Blood Collection and Serum Isolation
Blood was collected before and after injections from the retro-orbital sinus. Samples were collected after 2,24 hours (hrs) and 10 days upon the first injection. Sera were collected by allowing blood to clot for 30 minutes (min) after blood withdrawal followed by centrifugation at 2500 rounds per minute (rpm) for 15 min then stored at −20°C for further analysis.
Organs Collection
On the day of termination, mice were euthanized by CO2 asphyxiation; they were decapitated for whole blood collection and serum isolation purposes. Upon termination, lungs, spleen, and liver tissue were collected from all mice. Part of the lung was stored at −80°C for further RNA extraction, and the other part was fixed in 10% buffered formalin and kept at room temperature (RT) for further histopathological examination. Spleen and liver tissues were collected, weighed, and compared for the presence of splenomegaly and hepatomegaly, respectively.

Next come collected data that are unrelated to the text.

-- ==== Sys2Proof/Machine/Text.lean ====
section
/-! DEFINITION. The listing spelling (30_encoding.md rule R89, 46_value_slot.md rule R235) and the display
groups (30_encoding.md rule R84). A spelling is a list of characters, written out as one. -/

namespace Sys2Proof.Machine

/-- One digit, upper case above 9. -/
def digitChar (d : Nat) : Char := if d < 10 then Char.ofNat (48 + d) else Char.ofNat (55 + d)

/-- The digits of `n` in base `base`, in front of `acc`, at most `fuel` of them. -/
def digitsOnto (base : Nat) : Nat → Nat → List Char → List Char
  | 0, _, acc => acc
  | fuel + 1, n, acc =>
    if n < base then digitChar n :: acc
    else digitsOnto base fuel (n / base) (digitChar (n % base) :: acc)

/-- A number in decimal (R89). -/
def decimal (n : Nat) : List Char := digitsOnto 10 (n.log2 + 1) n []

/-- A signed number in decimal, negative numbers with a leading minus (R89). -/
def decimalInt (v : Int) : List Char :=
  if v < 0 then '-' :: decimal v.natAbs else decimal v.natAbs

/-- A number as exactly `n` hexadecimal digits (R235). -/
def hexDigits : Nat → Nat → List Char
  | 0, _ => []
  | n + 1, v => hexDigits n (v / 16) ++ [digitChar (v % 16)]

/-- `rn` (R89). -/
def regText (r : Byte) : List Char := 'r' :: decimal r.toNat

/-- ` a=A b=B c=C` (R89). -/
def rawText (a b c : Byte) : List Char :=
  [' ', 'a', '='] ++ decimal a.toNat ++ [' ', 'b', '='] ++ decimal b.toNat ++ [' ', 'c', '='] ++
    decimal c.toNat

/-- The separator between operands (R89). -/
def commaText : List Char := [',', ' ']

/-- The operand part of a spelling, by form (R89). Unused fields are not printed. -/
def rolesText : Roles → List Char
  | .raw a b c => rawText a b c
  | .abc rd rs1 rs2 => ' ' :: regText rd ++ commaText ++ regText rs1 ++ commaText ++ regText rs2
  | .a r => ' ' :: regText r
  | .ab rd rs => ' ' :: regText rd ++ commaText ++ regText rs
  | .aimm16 rd imm => ' ' :: regText rd ++ commaText ++ decimalInt imm
  | .off24 off => ' ' :: decimalInt off
  | .aoff8 rt off => ' ' :: regText rt ++ commaText ++ decimal off
  | .aidx r k => ' ' :: regText r ++ commaText ++ decimal k.toNat

/-- `UNKNOWN(OP)` (R89). -/
def unknownText (op : Byte) : List Char :=
  ['U', 'N', 'K', 'N', 'O', 'W', 'N', '('] ++ decimal op.toNat ++ [')']

/-- The spelling of a decoded word (R89). -/
def iwdText (o : IwdOut) : List Char :=
  (if o.known then
    match mnOfId o.mn with
    | some m => mnName m
    | none => unknownText o.op
  else unknownText o.op) ++ rolesText o.roles

/-- `i: ` and the spelling (R89). -/
def wordLine (e : WordEntry) : List Char := decimal e.index ++ [':', ' '] ++ iwdText e.out

/-- `0x` and hexadecimal digits (R235). -/
def hexText (n v : Nat) : List Char := ['0', 'x'] ++ hexDigits n v

/-- Bytes in file order, each two digits, a space before each (R235). -/
def byteTexts (bs : List Byte) : List Char := bs.flatMap fun b => ' ' :: hexDigits 2 b.toNat

/-- The spelling of a value (R235): `NUL`, `BOOL true`, `U64 n`, `I64 n`, `FLOAT 0x..`, `DOUBLE 0x..`,
`OBJ 0x..`, `CALLABLE entry=E argc=A regc=R`, `UNKNOWN_TAG(T) hh ..`. -/
def valueText : Value → List Char
  | .nul => ['N', 'U', 'L']
  | .bool true => ['B', 'O', 'O', 'L', ' ', 't', 'r', 'u', 'e']
  | .bool false => ['B', 'O', 'O', 'L', ' ', 'f', 'a', 'l', 's', 'e']
  | .u64 n => ['U', '6', '4', ' '] ++ decimalInt n
  | .i64 n => ['I', '6', '4', ' '] ++ decimalInt n
  | .float f => ['F', 'L', 'O', 'A', 'T', ' '] ++ hexText 8 f.toNat
  | .double d => ['D', 'O', 'U', 'B', 'L', 'E', ' '] ++ hexText 16 d.toNat
  | .obj raw => ['O', 'B', 'J', ' '] ++ hexText 16 raw.toNat
  | .callable entry argc regc =>
    ['C', 'A', 'L', 'L', 'A', 'B', 'L', 'E', ' ', 'e', 'n', 't', 'r', 'y', '='] ++ decimal entry ++
      [' ', 'a', 'r', 'g', 'c', '='] ++ decimal argc ++ [' ', 'r', 'e', 'g', 'c', '='] ++
      decimal regc
  | .unknown tag payload =>
    ['U', 'N', 'K', 'N', 'O', 'W', 'N', '_', 'T', 'A', 'G', '('] ++ decimal tag.toNat ++ [')'] ++
      byteTexts (leBytes 8 payload.toNat)

/-- `const j: ` or `global j: ` and the spelling (R235). -/
def slotLine (e : SlotEntry) : List Char :=
  (match e.pool with
    | .const => ['c', 'o', 'n', 's', 't', ' ']
    | .global => ['g', 'l', 'o', 'b', 'a', 'l', ' ']) ++
    decimal e.index ++ [':', ' '] ++ valueText e.out.value

/-- The lines of a listing after the header summary: instructions, constants, globals (R49). -/
def listingLines (l : Listing) : List (List Char) :=
  l.words.map wordLine ++ l.consts.map slotLine ++ l.globals.map slotLine

/-- The display groups R84 recovers from form and category. -/
inductive DisplayGroup where
  | controlFlow | loadStore | binaryTypedArithmetic | unary | conversion | rawDisplay
  deriving DecidableEq, Repr

/-- The display group of a form and a category (R84); the fallback displays raw (R82, R87). -/
def displayGroup (f : Form) (c : Category) : DisplayGroup :=
  match f with
  | .off24 | .aoff8 => .controlFlow
  | .ab | .aimm16 | .aidx => .loadStore
  | .abc => .binaryTypedArithmetic
  | .a => .unary
  | .raw =>
    match c with
    | .control | .callStack => .controlFlow
    | .conversion => .conversion
    | .movement | .arith | .bitwise | .unknown => .rawDisplay

end Sys2Proof.Machine
end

Mouse IL-6, TNF-α, and CCL2 ELISA
Two-site sandwich ELISA was performed to determine concentrations of IL-6, TNF-α, and CCL2 in serum samples. EliKine™ Mouse IL-6 ELISA, Mouse TNF-α ELISA, and Mouse CCL2 ELISA Kits (Abbkine, California, USA) were used according to the manufacturer’s instructions. A hundred µL of diluted sera (1:25) with sample diluent or standards were added to each well of the antibody-pre-coated ELISA microplates. A blue color was developed in proportion to the amount of mouse IL-6, TNF-α, and CCL2 bound in the initial step. Color development was stopped by adding 50 µL stop solution then color intensity was recorded using Thermo Fisher Scientific Multiscan GO (Finland) at 450 nm. Standard curves were established, and concentrations were calculated accordingly.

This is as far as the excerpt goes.